Control. Represented in Rule (10), the suspiciousness degree of 𝑠 depends on the prob-
ability of 𝑥 controlling (Control) 𝑏. To this end, Rules (4-6) define control with a
broadly accepted formulation, also present in logic programming contexts [10]:
A company (or a person/family) 𝑥 controls a company 𝑦, if: (i) 𝑥 directly owns more than
50% of 𝑦 (Rule (5)); or, (ii) 𝑥 controls a set of companies that jointly (i.e., summing the
share amounts), and possibly together with 𝑥, own more than 50% of 𝑦 (Rule (6)).
Moreover, Rule (7) extends the notion of control with the simplifying assumption that
the CEO of a company has full control over it. Rule (8) accumulates direct and indirect
ownerships that 𝑥 exerts on 𝑦, along all possible ownership paths. In our case, individual
𝑥 does not control Acme Bank: 𝑥 is actually concealing control through his/her family.

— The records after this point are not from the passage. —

/-- A held save area, and none. -/
theorem meets_LoomResources : ((pad user).hasSaved = false ∧ (pad user).task.lsave = 0) ∧
    ((loom {}).task.lsave ≠ 0 ∧ (loom {}).hasSaved = false ∧ ((loom {}).coreAt 0).holder (.slot 14) = none ∧ (loom {}).holds (.slot 15) = true) ∧
    (loom {}).holds (.acc 3) = true ∧ (sound (loom { g := [(3, 0xFFC0)] }) [3] [] [] [] ∧ (loom { g := [(3, 0xFFC0)] }).holds (.tid 63) = true) ∧
    (loom { lheldV := true }).task.lheldV = true ∧ sound (loom {}) [] [] [] [15] ∧ (loom {}).holds (.acc 0) = false :=
  ⟨by decide +kernel, by decide +kernel, by decide +kernel, ⟨sound_of (by decide +kernel), by decide +kernel⟩, by decide +kernel, sound_of (by decide +kernel), by decide +kernel⟩

/-- A tensor of a binary8 tile is streamed from the scratchpad. -/
theorem meets_LoomCommandsEnter : ((loom {}).passed = 0 ∧ ((loom {}).coreAt 0).loomq.length < 2 ∧ (loom {}).me.state ≠ .stopped ∧ (loom {}).task.tokHeld ≠ 0) ∧
    ((loom {}).holds (.acc 3) && (loom {}).tileHeld 0 && (loom {}).tileHeld 15) = true ∧
    (sound (loom {}) [2] [] [] [] ∧ tileFormats (Desc.ofRecord rec8).fmt = true ∧ (loom {}).holds (.slot 15) = true ∧
      (Desc.ofRecord rec8).tileStart ((loom {}).g 2) = some (0, 0)) ∧
    (15 + (loom {}).widthA 15 * (Desc.ofRecord rec8).slices 0 ≤ 16 ∧ (loom {}).streamMiss 0x1000 (Desc.ofRecord rec8) 0 0 = none) ∧
    (loom {}).holds (.acc 0) = false ∧ (Desc.ofRecord rec8).tileStart 1 = none :=
  ⟨by decide +kernel, by decide +kernel, ⟨sound_of (by decide +kernel), by decide +kernel⟩, by decide +kernel⟩

/-- A command of context 0. -/
def command (op : LoomOp) : LoomCmd :=
  { serial := 0, ctx := 0, op, d := 3, a := 0, b := 63, sel := 0x1000, ea := 0, ord := false, scope := 0, ty := 1, rnd := 0, sat := false, words := 3 }

/-- Core 0 with that command, its issuer parked. -/
def commanding (op : LoomOp) : State := { loom {} with
  ctxs := [(0, { state := .parked, wait := .loomCmd 0 3, task := { tokHeld := 1, lsave := 1 } })]
  cores := [(0, { (loom {}).coreAt 0 with loomq := [command op] })] }

/-- Core 0 with an 8-row tile command in a record of one row. -/
theorem meets_LoomCommandsRun :
    ((((commanding .mma).coreAt 0).loomq = [command .mma] ∧ (command .mma).started = false ∧ ((commanding .mma).ctxAt 0).state = .parked)) ∧
    (((commanding .mmam).ctxAt 0).task.storecnt = 0 ∧ ((commanding .mmam).ctxAt 0).task.pend = 0 ∧ ((commanding .mmam).ctxAt 0).task.progV = false ∧ ((commanding .mmam).ctxAt 0).preempt = false) ∧
    ([LoomOp.tld, .acld, .acst].all fun op => match (commanding op).cmdAccs 0 (command op) with
      | .ok es => (match (commanding op).cmdAccs 0 { command op with accs := es } with | .ok fs => decide (fs = es) | .error _ => false)
      | .error _ => false) = true ∧
    ((command .acst).next = 0 ∧ (commanding .acst).engineWaits 0 0 = false ∧ ((commanding .acst).ctxAt 0).wait = .loomCmd 0 3 ∧ (commanding .acst).cur = 0 ∧
      (command .mmam).next < (commanding .mmam).cmdSlices 0 (command .mmam)) ∧
    (let d := Desc.ofRecord rec8
     tileFormats d.fmt = true ∧ d.pl = false ∧ d.tileStart (command .tld).ea = some (0, 0) ∧ (tileAt d 0 0).vr = 64 ∧ (tileAt d 0 0).rowLen = 64 ∧
     ∀ i, i < 64 → (d.offset (0 + i) 0).toNat = 64 * i) ∧
    (((commanding .acld).coreAt 0).copies = [] ∧ spaceOf 0 0x1000 = some (.scratch 0) ∧ (commanding .acld).alloc 0 0 = some ⟨0x70000, 0x10000⟩ ∧
      (0 : Word).toNat + 16384 ≤ 0x10000 ∧ (command .acst).ea.toNat % 2 = 0) ∧
    (match (commanding .mmam).cmdSlice 0 (command .mmam) 0 with
      | some x => (match (commanding .mmam).readSlice 0 0 (command .mmam) x with
        | .ok (.ok _ u) => decide (u.coreAt 0 = (commanding .mmam).coreAt 0 ∧ u.ctxAt 0 = (commanding .mmam).ctxAt 0 ∧ u.cur = 0)
        | _ => false)
      | none => false) = true := by
  refine ⟨?_, ?_, ?_, ?_, ?_, ?_, ?_⟩ <;> decide +kernel

/-- Slots of finite values whose products' groups have no zero sum. -/
def ones : Slot := { holder := some 0, state := 1, fmt := 0x01, vr := 64, vc := 64, data := (List.range 64).map fun i => (64 * 63 + i, 0x3F80) }

theorem meets_ProductElement : (∀ k, k < 64 → ((ones.val 63 k).mul (ones.val 63 k)).1.isNan = false ∧ ((ones.val 63 k).mul (ones.val 63 k)).1.isInf = false) ∧
    ∀ g, g < 4 → ((List.range 16).foldl (fun (z : Machine.Num) i => (z.add ((ones.val 63 (16 * g + i)).mul (ones.val 63 (16 * g + i))).1 false).1) (Machine.Num.dy false 0 0)).isZero = false := by
  decide +kernel

/-- A save area that holds tensor 63. -/
def area63 : Saved := { procid := 0, lsave := 0x1000, tensors := [(63, { data := 1 })] }

/-- A task that waits for its own resources on core 1, with an empty save area. -/
def recalled : State := mapped [page1] { State.reset with
  ctxs := [(0, { state := .parked, wait := .loomRecall, task := { lheldV := true, lheldCore := 1 } })]
  cores := [(1, { tensors := [(63, { holder := some 0, data := 1 })], slots := [(15, { holder := some 0, state := 1, fmt := 0x84 })] })]
  pkg := { saves := [(0, { procid := 0, lsave := 0x1000 })] } }

/-- A task that waits for the resource in its save area, whose bytes memory still holds. -/
def restored : State := mapped [page1] { State.reset with
  ctxs := [(0, { state := .parked, wait := .loomRestore, task := {} })]
  pkg := { saves := [(0, area63)] }
  mem := [(0x20100F, 0x80), (0x202FC0, 1)] }

/-- Are the pages of a save area that resources need translated by a core's caches, to be read and written? -/
def areaMapped (s : State) (core : Nat) (a : Saved) (rs : List Res) : Bool :=
  (0 :: rs.flatMap Res.pages).all fun o => match s.cached core a.procid true (a.lsave.toNat + o) with
    | some x => x.r && x.w
    | none => false

theorem meets_LoomRecallRestore :
    ((recalled.ctxAt 0).state = .parked ∧ (recalled.ctxAt 0).wait = .loomRecall ∧ recalled.pkg.saves.find 0 = some { procid := 0, lsave := 0x1000 } ∧
      Store.sorted (recalled.coreAt 1).slots = true ∧ Store.sorted (recalled.coreAt 1).accs = true ∧ Store.sorted (recalled.coreAt 1).tensors = true ∧
      areaMapped recalled 1 { procid := 0, lsave := 0x1000 } ((recalled.coreAt 1).heldBy 0) = true) ∧
    (restored.pkg.saves.find 0 = some area63 ∧ Store.sorted area63.slots = true ∧ Store.sorted area63.accs = true ∧ Store.sorted area63.tensors = true ∧
       areaMapped restored 0 area63 area63.all = true ∧ area63.all.all (fun r => decide ((restored.coreAt 0).holder r = none)) = true ∧ area63.all ≠ [] ∧
       (match ({ restored with cur := 0 }).saveKeptAll 0 area63 area63.pieces with
         | .ok k u => k && decide (u.mem = restored.mem) && decide (u.ctxs = restored.ctxs) && decide (u.pkg.saves = restored.pkg.saves) && areaMapped u 0 area63 area63.all &&
           decide (u.cur = 0) && decide (((u.coreAt 0).slots, (u.coreAt 0).accs, (u.coreAt 0).tensors) = ((restored.coreAt 0).slots, (restored.coreAt 0).accs, (restored.coreAt 0).tensors))
         | _ => false) = true) := by
  decide +kernel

Family Relationships. Let us consider Rules (1-3). Rule (2) states that every individual
belongs to a family, his/her own. Rule (3) merges families 𝑓1 and 𝑓2 whenever they
contain two spouses, 𝑖 1 and 𝑖 2 . The overall effect is clustering the person space.
     Family relationships are detected by Rule (1). It contains a specialized machine
learning model for link prediction (denoted by the #sim embedded function). It takes
as input the features of 𝑖 1 and 𝑖 2 and returns a score 𝑝 measuring how likely 𝑖1 and
𝑖 2 are spouses. Rule (1) produces Spouses facts with a probability depending on 𝑝.

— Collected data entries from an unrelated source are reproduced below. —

-- ==== Sys2Proof/Laws/Encoding.lean ====
section
/-! SUPPORT. The opcode map and the decoder: the dispatch and the opcodes are inverse, and what a decoded descriptor
can be. -/

namespace Sys2Proof

/-- The dispatch of an opcode is its own row (R87). -/
@[simp] theorem dispatch_opcodeByte (m : Mnemonic) : dispatch (opcodeByte m) = some m := by
  cases m <;> decide

/-- A row is selected only by its own opcode, all eight bits (R86). -/
theorem opcodeByte_of_dispatch {o : Byte} {m : Mnemonic} (h : dispatch o = some m) : opcodeByte m = o := by
  have := List.find?_some h
  simpa using this

/-- The dispatch fails for every byte that is no row's opcode (R89). -/
theorem dispatch_eq_none_iff (o : Byte) : dispatch o = none ↔ ∀ m, o ≠ opcodeByte m := by
  constructor
  · rintro h m rfl
    simp at h
  · intro h
    cases hd : dispatch o with
    | none => rfl
    | some m => exact absurd (opcodeByte_of_dispatch hd).symm (h m)

/-- The encoded lengths of the six instructions (R87): the formula, not the number of operands consumed. -/
theorem decodeLength_opcodeByte (m : Mnemonic) :
    decodeLength (opcodeByte m) =
      match m with
      | .hlt => 1 | .add => 1 | .prn => 2 | .call => 2 | .ldi => 3 | .mul => 3 := by
  cases m <;> decide

/-- Everything a decoded descriptor can be: its opcode byte is the instruction's and its operand bytes
are the instruction's operands. -/
theorem decode_ok_cases {d : Descriptor} {i : Instr} (h : decode d = .ok i) :
    d.ir = opcodeByte i.mnemonic ∧
      (i = .hlt ∨ i = .add d.a ∨ i = .prn d.a ∨ i = .call d.a ∨ i = .ldi d.a d.b ∨ i = .mul d.a d.b) := by
  unfold decode at h
  cases hd : dispatch d.ir with
  | none => simp [hd] at h
  | some m =>
    have hm := opcodeByte_of_dispatch hd
    cases m <;> simp only [hd, Except.ok.injEq] at h <;> subst h <;> simp [Instr.mnemonic, hm]

/-- A rejected descriptor is one whose opcode is no row's, and it is rejected by that name (R89). -/
theorem decode_error_cases {d : Descriptor} {e : DecodeError} (h : decode d = .error e) :
    dispatch d.ir = none ∧ e = .unknownOpcode d.ir := by
  unfold decode at h
  cases hd : dispatch d.ir with
  | none => simpa [hd, eq_comm] using h
  | some m => cases m <;> simp [hd] at h

end Sys2Proof
end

In our case, let 𝑃1 (in Figure 2) be the suspicious individual’s partner. The family also
contains 𝑃2 , 𝑃3 and potentially more people. Knowing the family members, we can de-
termine the overall relationship of 𝑓 with Acme Bank. To this aim, Rules (9) aggregates
ownership amounts originating from different family members.

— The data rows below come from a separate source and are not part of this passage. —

-- ==== Sys2Proof/Laws/PerInstr.lean ====
section
/-! SUPPORT. Statements about every instruction as syntax, one lemma per constructor. -/

namespace Sys2Proof.Laws.EncodingShape

/-- The shape of an instruction's bytes (R80, R87, R92): the opcode byte first, then the operand bytes
the instruction consumes, at most three bytes; and the encoded length is the number of those bytes, but
for ADD, whose encoded length is one less (R88). -/
def Statement (i : Instr) : Prop :=
  (encode i).head? = some (opcodeByte i.mnemonic) ∧
    (encode i).length ≤ 3 ∧
    (encode i).length = decodeLength (opcodeByte i.mnemonic) + (if i.mnemonic = .add then 1 else 0) ∧
    i.registerOperands ⊆ (encode i).tail

theorem hlt : Statement .hlt := by simp [Statement, encode, Instr.mnemonic, Instr.registerOperands]; decide
theorem add (a : Byte) : Statement (.add a) := by
  simp [Statement, encode, Instr.mnemonic, Instr.registerOperands]; decide
theorem prn (a : Byte) : Statement (.prn a) := by
  simp [Statement, encode, Instr.mnemonic, Instr.registerOperands]; decide
theorem call (a : Byte) : Statement (.call a) := by
  simp [Statement, encode, Instr.mnemonic, Instr.registerOperands]; decide
theorem ldi (a b : Byte) : Statement (.ldi a b) := by
  simp [Statement, encode, Instr.mnemonic, Instr.registerOperands]; decide
theorem mul (a b : Byte) : Statement (.mul a b) := by
  simp [Statement, encode, Instr.mnemonic, Instr.registerOperands]; decide

end Sys2Proof.Laws.EncodingShape
end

Overall Pattern. 𝑃2 directly owns 0.34 of My Bank and 𝑃1 indirectly owns 0.21 =
1 × 0.93 × 0.23 of My Bank (by Rule (8)). In total, 𝑓 controls My Bank owning 0.55 of
the shares. My Bank, in turn, controls Acme Bank holding with 0.52 of the shares via a
pyramidal shareholding structure, probably set up to obfuscate the connection between
the two companies. In conclusion, family 𝑓 controls Acme Bank.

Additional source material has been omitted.